ABOUT THIS TASK:
Find the string "hserved" in the records. Copy each line that has it.
----------
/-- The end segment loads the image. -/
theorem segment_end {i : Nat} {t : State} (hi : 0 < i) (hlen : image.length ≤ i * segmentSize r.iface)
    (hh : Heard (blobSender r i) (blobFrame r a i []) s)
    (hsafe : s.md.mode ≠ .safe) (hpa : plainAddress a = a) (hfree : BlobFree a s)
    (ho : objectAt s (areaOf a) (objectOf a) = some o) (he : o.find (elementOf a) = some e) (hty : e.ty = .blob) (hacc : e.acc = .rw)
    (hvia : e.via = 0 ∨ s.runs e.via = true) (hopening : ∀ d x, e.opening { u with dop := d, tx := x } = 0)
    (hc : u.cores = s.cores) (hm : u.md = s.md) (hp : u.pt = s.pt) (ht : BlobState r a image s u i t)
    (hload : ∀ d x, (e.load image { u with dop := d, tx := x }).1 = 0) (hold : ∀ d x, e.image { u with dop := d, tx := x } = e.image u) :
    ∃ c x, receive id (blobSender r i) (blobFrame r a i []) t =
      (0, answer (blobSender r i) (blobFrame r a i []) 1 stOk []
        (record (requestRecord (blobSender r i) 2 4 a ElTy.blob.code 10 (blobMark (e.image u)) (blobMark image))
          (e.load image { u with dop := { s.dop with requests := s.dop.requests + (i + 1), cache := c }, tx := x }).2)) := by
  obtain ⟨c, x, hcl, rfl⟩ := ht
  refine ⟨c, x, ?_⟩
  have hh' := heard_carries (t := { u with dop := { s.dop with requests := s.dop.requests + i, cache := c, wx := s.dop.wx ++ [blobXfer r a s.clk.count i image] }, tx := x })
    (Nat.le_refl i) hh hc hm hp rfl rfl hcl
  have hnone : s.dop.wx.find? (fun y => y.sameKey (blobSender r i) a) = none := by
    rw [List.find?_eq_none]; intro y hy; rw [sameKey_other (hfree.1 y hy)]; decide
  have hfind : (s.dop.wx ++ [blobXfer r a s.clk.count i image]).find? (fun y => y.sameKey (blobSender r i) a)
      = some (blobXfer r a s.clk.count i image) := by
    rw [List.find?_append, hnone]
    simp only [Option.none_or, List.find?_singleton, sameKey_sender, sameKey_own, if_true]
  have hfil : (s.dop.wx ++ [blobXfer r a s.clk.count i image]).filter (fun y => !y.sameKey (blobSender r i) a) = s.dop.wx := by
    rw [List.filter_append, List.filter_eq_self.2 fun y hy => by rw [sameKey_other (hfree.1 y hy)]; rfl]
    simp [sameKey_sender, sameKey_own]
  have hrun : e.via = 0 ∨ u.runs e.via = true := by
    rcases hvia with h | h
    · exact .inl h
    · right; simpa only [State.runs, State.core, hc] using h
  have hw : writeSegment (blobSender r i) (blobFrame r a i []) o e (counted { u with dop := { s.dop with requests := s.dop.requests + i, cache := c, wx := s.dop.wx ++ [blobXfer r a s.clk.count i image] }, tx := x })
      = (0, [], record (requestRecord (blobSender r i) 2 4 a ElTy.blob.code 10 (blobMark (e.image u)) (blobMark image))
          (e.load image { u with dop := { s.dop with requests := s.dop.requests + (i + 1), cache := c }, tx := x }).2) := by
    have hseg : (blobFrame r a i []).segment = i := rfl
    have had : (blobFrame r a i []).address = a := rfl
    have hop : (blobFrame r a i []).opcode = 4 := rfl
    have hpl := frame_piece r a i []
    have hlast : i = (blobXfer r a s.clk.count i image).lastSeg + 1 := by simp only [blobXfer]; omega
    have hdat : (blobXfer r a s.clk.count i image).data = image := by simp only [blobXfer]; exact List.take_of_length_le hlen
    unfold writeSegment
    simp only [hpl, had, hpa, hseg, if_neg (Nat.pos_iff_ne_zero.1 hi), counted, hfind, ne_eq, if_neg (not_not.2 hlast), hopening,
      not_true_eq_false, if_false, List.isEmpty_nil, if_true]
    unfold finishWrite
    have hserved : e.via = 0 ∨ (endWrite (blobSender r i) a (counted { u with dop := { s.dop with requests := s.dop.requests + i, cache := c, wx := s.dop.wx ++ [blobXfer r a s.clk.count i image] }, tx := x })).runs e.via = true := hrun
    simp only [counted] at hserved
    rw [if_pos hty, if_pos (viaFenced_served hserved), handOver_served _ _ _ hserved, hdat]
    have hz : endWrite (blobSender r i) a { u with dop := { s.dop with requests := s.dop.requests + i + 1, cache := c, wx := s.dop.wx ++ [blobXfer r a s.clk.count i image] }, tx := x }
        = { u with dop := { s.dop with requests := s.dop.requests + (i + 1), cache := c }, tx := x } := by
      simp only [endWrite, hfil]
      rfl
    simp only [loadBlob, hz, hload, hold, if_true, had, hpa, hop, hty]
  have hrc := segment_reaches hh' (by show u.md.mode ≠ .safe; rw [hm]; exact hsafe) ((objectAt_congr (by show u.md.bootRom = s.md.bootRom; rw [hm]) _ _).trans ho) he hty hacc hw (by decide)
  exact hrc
----------
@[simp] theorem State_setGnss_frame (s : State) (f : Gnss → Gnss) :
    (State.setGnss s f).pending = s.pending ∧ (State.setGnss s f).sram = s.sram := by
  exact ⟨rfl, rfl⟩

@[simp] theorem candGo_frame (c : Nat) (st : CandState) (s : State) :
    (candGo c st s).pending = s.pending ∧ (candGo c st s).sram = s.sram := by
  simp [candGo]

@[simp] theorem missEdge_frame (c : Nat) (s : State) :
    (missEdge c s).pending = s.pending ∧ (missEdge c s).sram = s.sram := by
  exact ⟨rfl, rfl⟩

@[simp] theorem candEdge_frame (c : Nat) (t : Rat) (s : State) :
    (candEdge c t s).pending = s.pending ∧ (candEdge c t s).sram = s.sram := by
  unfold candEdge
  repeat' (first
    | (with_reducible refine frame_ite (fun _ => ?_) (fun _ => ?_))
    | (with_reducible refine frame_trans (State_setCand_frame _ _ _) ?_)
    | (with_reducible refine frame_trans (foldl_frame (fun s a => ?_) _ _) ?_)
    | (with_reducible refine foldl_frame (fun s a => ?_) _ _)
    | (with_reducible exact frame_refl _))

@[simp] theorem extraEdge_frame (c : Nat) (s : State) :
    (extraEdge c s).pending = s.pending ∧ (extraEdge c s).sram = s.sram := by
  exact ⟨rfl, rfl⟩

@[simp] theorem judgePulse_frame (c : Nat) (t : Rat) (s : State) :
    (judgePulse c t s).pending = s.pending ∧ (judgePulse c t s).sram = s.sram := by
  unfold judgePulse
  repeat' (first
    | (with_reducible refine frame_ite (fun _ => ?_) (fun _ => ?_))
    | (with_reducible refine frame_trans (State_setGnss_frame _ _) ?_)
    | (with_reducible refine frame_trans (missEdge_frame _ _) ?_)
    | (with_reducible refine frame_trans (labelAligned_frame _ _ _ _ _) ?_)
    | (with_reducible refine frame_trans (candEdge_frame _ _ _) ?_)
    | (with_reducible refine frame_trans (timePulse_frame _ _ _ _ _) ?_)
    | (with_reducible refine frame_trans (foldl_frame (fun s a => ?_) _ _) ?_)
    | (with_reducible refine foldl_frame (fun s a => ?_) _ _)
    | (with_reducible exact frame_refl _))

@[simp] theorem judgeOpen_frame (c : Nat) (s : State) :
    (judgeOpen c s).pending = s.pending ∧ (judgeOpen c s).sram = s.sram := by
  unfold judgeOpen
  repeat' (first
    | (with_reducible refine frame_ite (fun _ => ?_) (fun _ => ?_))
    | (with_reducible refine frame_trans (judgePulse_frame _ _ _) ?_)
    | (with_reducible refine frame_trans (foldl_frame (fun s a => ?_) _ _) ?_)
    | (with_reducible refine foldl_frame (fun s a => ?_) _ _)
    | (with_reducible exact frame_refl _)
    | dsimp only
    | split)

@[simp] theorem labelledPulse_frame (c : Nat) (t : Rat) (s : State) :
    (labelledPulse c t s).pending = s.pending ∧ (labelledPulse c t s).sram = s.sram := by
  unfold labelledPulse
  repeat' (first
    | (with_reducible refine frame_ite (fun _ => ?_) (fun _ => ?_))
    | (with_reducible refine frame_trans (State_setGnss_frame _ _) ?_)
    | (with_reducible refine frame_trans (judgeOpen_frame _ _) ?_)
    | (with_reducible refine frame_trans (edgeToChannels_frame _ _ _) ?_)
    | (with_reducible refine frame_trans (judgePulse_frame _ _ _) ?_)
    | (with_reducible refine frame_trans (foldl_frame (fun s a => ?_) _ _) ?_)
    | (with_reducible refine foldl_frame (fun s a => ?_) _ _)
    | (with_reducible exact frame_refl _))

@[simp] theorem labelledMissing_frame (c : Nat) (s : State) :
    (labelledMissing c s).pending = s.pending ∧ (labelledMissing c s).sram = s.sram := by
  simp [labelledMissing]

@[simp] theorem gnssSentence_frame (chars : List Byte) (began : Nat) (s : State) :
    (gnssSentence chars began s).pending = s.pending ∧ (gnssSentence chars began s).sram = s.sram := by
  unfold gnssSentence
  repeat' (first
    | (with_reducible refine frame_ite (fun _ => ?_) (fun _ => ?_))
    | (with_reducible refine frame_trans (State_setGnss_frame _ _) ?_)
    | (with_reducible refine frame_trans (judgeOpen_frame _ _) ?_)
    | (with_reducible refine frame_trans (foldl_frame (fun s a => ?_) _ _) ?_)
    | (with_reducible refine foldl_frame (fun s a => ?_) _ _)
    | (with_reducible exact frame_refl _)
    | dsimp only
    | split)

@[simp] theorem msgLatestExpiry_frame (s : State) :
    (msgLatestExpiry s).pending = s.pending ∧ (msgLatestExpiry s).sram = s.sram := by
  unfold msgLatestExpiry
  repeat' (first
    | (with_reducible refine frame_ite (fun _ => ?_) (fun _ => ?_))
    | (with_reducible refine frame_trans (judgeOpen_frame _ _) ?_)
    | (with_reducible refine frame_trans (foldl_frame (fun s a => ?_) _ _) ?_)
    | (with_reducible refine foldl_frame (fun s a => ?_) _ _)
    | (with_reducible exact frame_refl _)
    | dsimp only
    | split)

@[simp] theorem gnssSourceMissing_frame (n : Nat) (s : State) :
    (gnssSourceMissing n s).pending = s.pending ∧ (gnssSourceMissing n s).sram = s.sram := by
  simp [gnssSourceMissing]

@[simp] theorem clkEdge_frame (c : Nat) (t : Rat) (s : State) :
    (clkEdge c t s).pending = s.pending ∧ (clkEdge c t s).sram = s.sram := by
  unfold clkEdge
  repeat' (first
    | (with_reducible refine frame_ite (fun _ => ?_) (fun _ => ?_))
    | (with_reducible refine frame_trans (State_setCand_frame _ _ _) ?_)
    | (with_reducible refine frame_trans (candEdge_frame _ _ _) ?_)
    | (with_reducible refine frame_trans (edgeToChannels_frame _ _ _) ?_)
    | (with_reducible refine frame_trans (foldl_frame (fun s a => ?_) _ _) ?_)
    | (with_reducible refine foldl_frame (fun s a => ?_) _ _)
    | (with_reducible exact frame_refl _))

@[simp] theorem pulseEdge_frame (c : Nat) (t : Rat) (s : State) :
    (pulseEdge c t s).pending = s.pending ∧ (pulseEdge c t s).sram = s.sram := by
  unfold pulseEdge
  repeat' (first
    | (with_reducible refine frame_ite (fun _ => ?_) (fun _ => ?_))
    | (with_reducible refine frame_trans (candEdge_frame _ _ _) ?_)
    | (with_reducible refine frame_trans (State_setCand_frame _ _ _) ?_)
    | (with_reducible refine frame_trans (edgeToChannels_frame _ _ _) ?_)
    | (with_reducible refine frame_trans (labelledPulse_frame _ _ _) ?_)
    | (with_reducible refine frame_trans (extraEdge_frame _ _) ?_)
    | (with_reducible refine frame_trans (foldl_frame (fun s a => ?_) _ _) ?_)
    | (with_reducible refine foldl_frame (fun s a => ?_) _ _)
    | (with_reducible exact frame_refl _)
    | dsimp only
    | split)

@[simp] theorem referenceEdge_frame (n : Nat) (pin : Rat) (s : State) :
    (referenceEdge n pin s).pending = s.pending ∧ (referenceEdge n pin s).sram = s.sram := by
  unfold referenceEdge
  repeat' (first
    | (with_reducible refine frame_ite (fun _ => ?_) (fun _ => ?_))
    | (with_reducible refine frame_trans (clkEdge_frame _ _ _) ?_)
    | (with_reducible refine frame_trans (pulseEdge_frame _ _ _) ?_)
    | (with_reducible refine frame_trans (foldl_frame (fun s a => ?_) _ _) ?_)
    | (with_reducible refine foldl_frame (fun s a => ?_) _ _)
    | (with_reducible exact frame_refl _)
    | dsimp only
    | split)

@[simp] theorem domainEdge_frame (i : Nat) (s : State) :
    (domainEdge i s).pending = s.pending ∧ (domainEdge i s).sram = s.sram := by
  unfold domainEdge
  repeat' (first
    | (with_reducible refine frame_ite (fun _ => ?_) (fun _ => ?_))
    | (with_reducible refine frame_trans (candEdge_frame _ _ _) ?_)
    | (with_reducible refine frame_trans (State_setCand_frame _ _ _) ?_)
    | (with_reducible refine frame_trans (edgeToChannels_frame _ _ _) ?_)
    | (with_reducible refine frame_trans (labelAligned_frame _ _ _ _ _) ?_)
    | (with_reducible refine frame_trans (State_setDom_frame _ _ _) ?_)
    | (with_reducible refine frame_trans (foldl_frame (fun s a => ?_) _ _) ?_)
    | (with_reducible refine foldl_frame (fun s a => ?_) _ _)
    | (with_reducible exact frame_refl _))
----------
WORKED SOLUTION:
    have hserved : e.via = 0 ∨ (endWrite (blobSender r i) a (counted { u with dop := { s.dop with requests := s.dop.requests + i, cache := c, wx := s.dop.wx ++ [blobXfer r a s.clk.count i image] }, tx := x })).runs e.via = true := hrun
    simp only [counted] at hserved
    rw [if_pos hty, if_pos (viaFenced_served hserved), handOver_served _ _ _ hserved, hdat]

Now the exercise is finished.